Но не оставишь же злокозненного старика одного! Впрочем, Деда было жаль.
Вдруг оказалось, что она по свекрови злой тоскует. Двадцать лет вежливых улыбок, двадцать лет колючих взглядов – «дочь буфетчицы»... Ане неизменно хотелось эти ее взгляды оправдать. Так бы и взвизгнула по-деревенски, как положено городской мещаночке, парвеню, дочери буфетчицы. При свекрови даже красота ее становилась еще одним непростительным довеском к стыдному происхождению. Аня и держалась всегда немножко «бедной девочкой на богатой елке», напряженно глуповато. А теперь вот скучала, тосковала даже. Берта Семеновна, она была... особенная. Им всем до нее не доехать, не допрыгнуть, не достать... Хоть сто лет проживи. Наверное, и правда порода, приходится признать. Хотя... какая-такая особенная «порода»? Не аристократка, не дворянка, всего лишь дочка купца первой гильдии. Нет, здесь другое что-то...Просидев взаперти неделю, Дед призвал к себе Машу. Приоткрыл дверь, вернулся за свой стол и требовательно закричал скрипучим голосом:
– Маша, зайди!
– Маша, скорей! – понеслось из гостиной в кухню.
Взбудораженная его предпочтением, Маша помчалась в кабинет. Вскоре гордым Дедовым эмиссаром выбежала обратно:
– Дед сказал, чтобы Любинский зашел на минутку. Дядя Володя, попробуйте его как-нибудь развлечь!
Володя, впервые со дня похорон прорвавшийся в вожделенный кабинет, уселся в кресло для посетителей и попробовал развлечь Деда скорбным молчанием.
– Ты больше ко мне с таким лицом не приходи, – выгнал его Дед.
– Какое у меня «такое» лицо? – обескураженно спросил Любинский, выходя из кабинета. – Сергей Иванович чаю просит.
Аллочка с подносиком наперевес бросилась в кабинет. Через несколько минут появилась в дверях. На подносике пустой стакан и тарелка с пирожками.
– Хочет наследство делить! Чай выпил, а пирожки не стал... нет, было три, значит, один все-таки съел. Я говорила, что мои пирожки скушает, говорила! Он сказал, ему немного осталось. Тебя зовет, Юра. Сказал, для официального разговора.

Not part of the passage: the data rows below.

-- ==== Sys2Proof/Machine/Immediate.lean ====
section
/-! DEFINITION. Class 0x1, the integer immediate instructions (spec/05_lane_instructions.md R92, R105, R106). -/

namespace Sys2Proof.Machine

/-- The immediate of an RI word as 32 bits (R92). -/
def UnitSt.imm32 (u : UnitSt) (i : BitVec 9) : Word := word32 (u.immediate 9 i.toNat)

/-- A guarded immediate form: `tag` is the result's tag from va's, `f` the result from the unit, lane and immediate. -/
def immForm (i : Instr) (d a : BitVec 6) (imm : BitVec 9) (g : BitVec 3) (sat : Bool) (tag : Bool → Tag → Tag)
    (f : Bool → Word → Word → Word) (s : State) : Host.Outcome State Fault Refusal :=
  let r : Req := { instr := i, pg := g.toNat, reads := regs1 a, writes := regs1 d, imm := true, sat := sat, rep := .ri, walker := true }
  issue r (fun e m =>
    let sv := sat && e.t.unit.sat false
    r.put e m [e.t.result m (tag sv (e.t.reg a.toNat).tag) d.toNat (fun l => f sv (e.t.lane a.toNat l) (e.t.unit.imm32 imm))]) s

/-- A shift by an immediate amount, which takes no `hint.imm` (R105). -/
def immShift (i : Instr) (d a : BitVec 6) (n : BitVec 5) (g : BitVec 3) (aff : Bool) (f : Word → Nat → Word) (s : State) :
    Host.Outcome State Fault Refusal :=
  let r : Req := { instr := i, pg := g.toNat, reads := regs1 a, writes := regs1 d, rep := .ri, walker := true }
  issue r (fun e m =>
    let tag := if aff then (e.t.reg a.toNat).tag else tag3 (e.t.tags r.reads)
    r.put e m [e.t.result m tag d.toNat (fun l => f (e.t.lane a.toNat l) n.toNat)]) s

/-- Tags of R54: case 3 only, and case 4, in which an immediate counts as uniform. -/
def tagPlain (_ : Bool) (t : Tag) : Tag := tag3 [t]
def tagAff (sat : Bool) (t : Tag) : Tag := if sat then tag3 [t] else t

/-- `movi` (R106): the same value in every lane of the group. -/
def execMovi (d : BitVec 6) (i : BitVec 18) (s : State) : Host.Outcome State Fault Refusal :=
  let r : Req := { instr := .movi d i, writes := regs1 d, imm := true, walker := true }
  issue r (fun e m => r.put e m [e.t.result m .uniform d.toNat (fun _ => word32 (e.t.unit.immediate 18 i.toNat))]) s

/-- `movhi` (R106): the old destination must be uniform. -/
def execMovhi (d : BitVec 6) (i : BitVec 14) (s : State) : Host.Outcome State Fault Refusal :=
  let r : Req := { instr := .movhi d i, reads := regs1 d, writes := regs1 d, walker := true }
  issue r (fun e m =>
    if (e.t.reg d.toNat).tag ≠ .uniform then e.illegal
    else r.put e m [e.t.result m .uniform d.toNat (fun l =>
      BitVec.ofNat 32 ((e.t.lane d.toNat l).toNat % 2 ^ 18 + i.toNat * 2 ^ 18))]) s

/-- `iota` (R106): base plus stride times the lane number; `hint.imm` widens the base. -/
def execIota (d : BitVec 6) (b st : BitVec 9) (s : State) : Host.Outcome State Fault Refusal :=
  let r : Req := { instr := .iota d b st, writes := regs1 d, imm := true, walker := true }
  issue r (fun e m => r.put e m [e.t.result m .affine d.toNat (fun l =>
    word32 (e.t.unit.immediate 9 b.toNat + sextInt st.toNat 9 * l))]) s

def execAddImm (d a : BitVec 6) (i : BitVec 9) (g : BitVec 3) (s : State) : Host.Outcome State Fault Refusal :=
  immForm (.addImm d a i g) d a i g true tagAff (fun sat x y => word32 (if sat then satS (sgn x + sgn y) 32 else sgn x + sgn y)) s

def execMulImm (d a : BitVec 6) (i : BitVec 9) (g : BitVec 3) (s : State) : Host.Outcome State Fault Refusal :=
  immForm (.mulImm d a i g) d a i g false tagAff (fun _ x y => x * y) s

def execAndImm (d a : BitVec 6) (i : BitVec 9) (g : BitVec 3) (s : State) : Host.Outcome State Fault Refusal :=
  immForm (.andImm d a i g) d a i g false tagPlain (fun _ x y => x &&& y) s

def execOrImm (d a : BitVec 6) (i : BitVec 9) (g : BitVec 3) (s : State) : Host.Outcome State Fault Refusal :=
  immForm (.orImm d a i g) d a i g false tagPlain (fun _ x y => x ||| y) s

def execXorImm (d a : BitVec 6) (i : BitVec 9) (g : BitVec 3) (s : State) : Host.Outcome State Fault Refusal :=
  immForm (.xorImm d a i g) d a i g false tagPlain (fun _ x y => x ^^^ y) s

def execShlImm (d a : BitVec 6) (n : BitVec 5) (g : BitVec 3) (s : State) : Host.Outcome State Fault Refusal :=
  immShift (.shlImm d a n g) d a n g true shlWord s

def execShrImm (d a : BitVec 6) (n : BitVec 5) (g : BitVec 3) (s : State) : Host.Outcome State Fault Refusal :=
  immShift (.shrImm d a n g) d a n g false shrWord s

def execSarImm (d a : BitVec 6) (n : BitVec 5) (g : BitVec 3) (s : State) : Host.Outcome State Fault Refusal :=
  immShift (.sarImm d a n g) d a n g false sarWord s

def execRotImm (d a : BitVec 6) (n : BitVec 5) (g : BitVec 3) (s : State) : Host.Outcome State Fault Refusal :=
  immShift (.rotImm d a n g) d a n g false rotWord s

def execMinImm (d a : BitVec 6) (i : BitVec 9) (g : BitVec 3) (s : State) : Host.Outcome State Fault Refusal :=
  immForm (.minImm d a i g) d a i g false tagPlain (fun _ x y => word32 (min (sgn x) (sgn y))) s

def execMaxImm (d a : BitVec 6) (i : BitVec 9) (g : BitVec 3) (s : State) : Host.Outcome State Fault Refusal :=
  immForm (.maxImm d a i g) d a i g false tagPlain (fun _ x y => word32 (max (sgn x) (sgn y))) s

def execLeaImm (d a : BitVec 6) (i : BitVec 9) (g : BitVec 3) (s : State) : Host.Outcome State Fault Refusal :=
  immForm (.leaImm d a i g) d a i g false tagAff (fun _ x y => x + y * 4) s

end Sys2Proof.Machine
end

Через десять минут из кабинета вышел растерянный Юрий Сергеевич.
– Плохи дела... Деньги, говорит, тебе, а квартиру Маше, – удрученно произнес он. – Говорит, надо Машу к нему прописать, чтобы квартира не пропала...Маша старалась избегать оставаться наедине с отцом. И ее, и его горе было так велико, что горевать вдвоем никак невозможно. Ей казалось – чуть прикоснется она к отцовской боли, и все, не выдержит, обвалится. Лучше уж как-нибудь со своим горем сама. Казалось, что везде в доме ей встречался Дядя Федор. Стремился ее обнять, прижать к себе, по голове погладить. Она выворачивалась, выкручивалась из-под его почему-то обидно жалеющих рук. Маша страстно хотела жалости только одного человека.
Даже во сне Маша ждала Антона. Сочиняла стихи и вяло кружила вокруг одной и той же мысли. За час до Бабушкиной смерти она явственно слышала Бабушкин голос. Берта Семеновна верила в Бога, и Бог однозначно подтвердил свое существование, обласкал ее перед смертью, позволив попрощаться с внучкой.
– Это был ЗНАК! – упрямо повторяла она Бобе. – Бабушка была крещеная... теперь я точно знаю, что связь с тем миром есть.
– При чем здесь «крещеная»? Православие вообще не признает всех этих паранормальных явлений, почитай книжки, – отвечал Боба.
Маша смотрела на Бобу со снисходительной жалостью, наподобие миссионера, обучающего дикаря пользоваться ложкой. Она твердо знала: теперь ей открыто то, что открывается не каждому.
Горячая убежденность, что перед смертью высшие силы дали ей возможность услышать Бабушкин голос, постепенно привела ее к мысли, что и она, в свою очередь, должна для высших сил что-нибудь сделать. Боба не догадывался, к чему она клонит, пока Маша не велела ему отправляться в «Князь Владимирский собор» по соседству, на улице Добролюбова, и договориться о крещении.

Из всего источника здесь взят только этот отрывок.